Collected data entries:
theorem bindings_of_fields {img : List Byte} (h : FieldsOk img) : BindingsOk (readImage img) := by
  have station := h.station
  simp only [stationOk, Bool.and_eq_true, all_range_iff] at station
  obtain ⟨⟨⟨⟨-, occupancy⟩, supply⟩, standby⟩, -⟩ := station
  refine ⟨fun z p bound => ?_, fun p bound => ?_, fun p bound => ?_, fun k p bound => ?_, fun m c p configured => ?_⟩
  · rw [readImage_pin]
    exact fn_of_bindingOk (occupancy z) ((readImage_occupancy img z).symm.trans bound)
  · rw [readImage_pin]
    exact fn_of_bindingOk supply bound
  · rw [readImage_pin]
    exact fn_of_bindingOk standby bound
  · rw [readImage_pin]
    rw [readImage_key] at bound
    unfold readKey at bound
    split at bound
    · cases bound
    · next used =>
      have key := h.keys k
      simp only [keyOk, Bool.or_eq_true, Bool.and_eq_true, decide_eq_true_eq, used, false_or] at key
      exact fn_of_bindingOk key.2 bound
  · rw [readImage_mover] at configured
    unfold readMoverCfg at configured
    split at configured
    · cases configured
    · next used =>
      have mover := h.movers m
      simp only [moverOk, Bool.or_eq_true, Bool.and_eq_true, decide_eq_true_eq, used, false_or, all_range_iff,
        Bool.not_eq_true'] at mover
      obtain rfl := Option.some.inj configured
      have bindings (i : Fin 7) (bound : moverBinding (moverBytes (sectionOf img 5) m.val) i.val = some p) :
          ((readImage img).pins[p]).fn = bindingFn i.val := by
        unfold moverBinding at bound
        split at bound
        · next used =>
          rw [readImage_pin]
          exact fn_of_bindingOk ((mover.2 i).resolve_left (by simp [used])) bound
        · cases bound
      exact ⟨bindings 0, bindings 1, bindings 2, bindings 3, bindings 4, bindings 5, bindings 6⟩

theorem judgeImage_bindings {memory : List Byte} {cfg : Cfg} (accepted : judgeImage memory = some cfg) :
    BindingsOk cfg := by
  obtain ⟨-, -, fields, rfl⟩ := judgeImage_iff.1 accepted
  exact bindings_of_fields fields

end Sys2Proof.Safety
end

section
/-! PROOFS. Entry into LISTEN_ONLY, said once: its own kind, two fresh ports, no mover (R174). -/

namespace Sys2Proof.Safety

open Sys2Proof Sys2Proof.Machine

variable {s t : State}

theorem haltMovers_of_none (none : ∀ m, s.mover m = none) : s.haltMovers = s := by
  simp [State.haltMovers, allMovers, State.faultInMotion, none]

/-- What LISTEN_ONLY is entered with: its own kind, two fresh ports, no mover (R174). -/
structure Listens (kind : FaultKind) (s t : State) : Prop where
  active : ∀ k, t.active k = if k = kind then true else s.active k
  ports : t.liu.ports = Vector.replicate 2 (freshPort Cfg.unconfigured s.now)
  movers : ∀ m, t.mover m = none
  cfg : t.cfg = Cfg.unconfigured
  lcu : t.lcu = s.lcu
  csa : t.csa = s.csa
  island : t.sbu.island = s.sbu.island
  phase : t.suc.phase = .listenOnly
  number : t.suc.ownNumber = s.suc.ownNumber
  image : t.suc.image = s.suc.image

Exercise brief: Checking each line of the data, count the ones containing "standby", and give only that count.

Solution for this problem: 2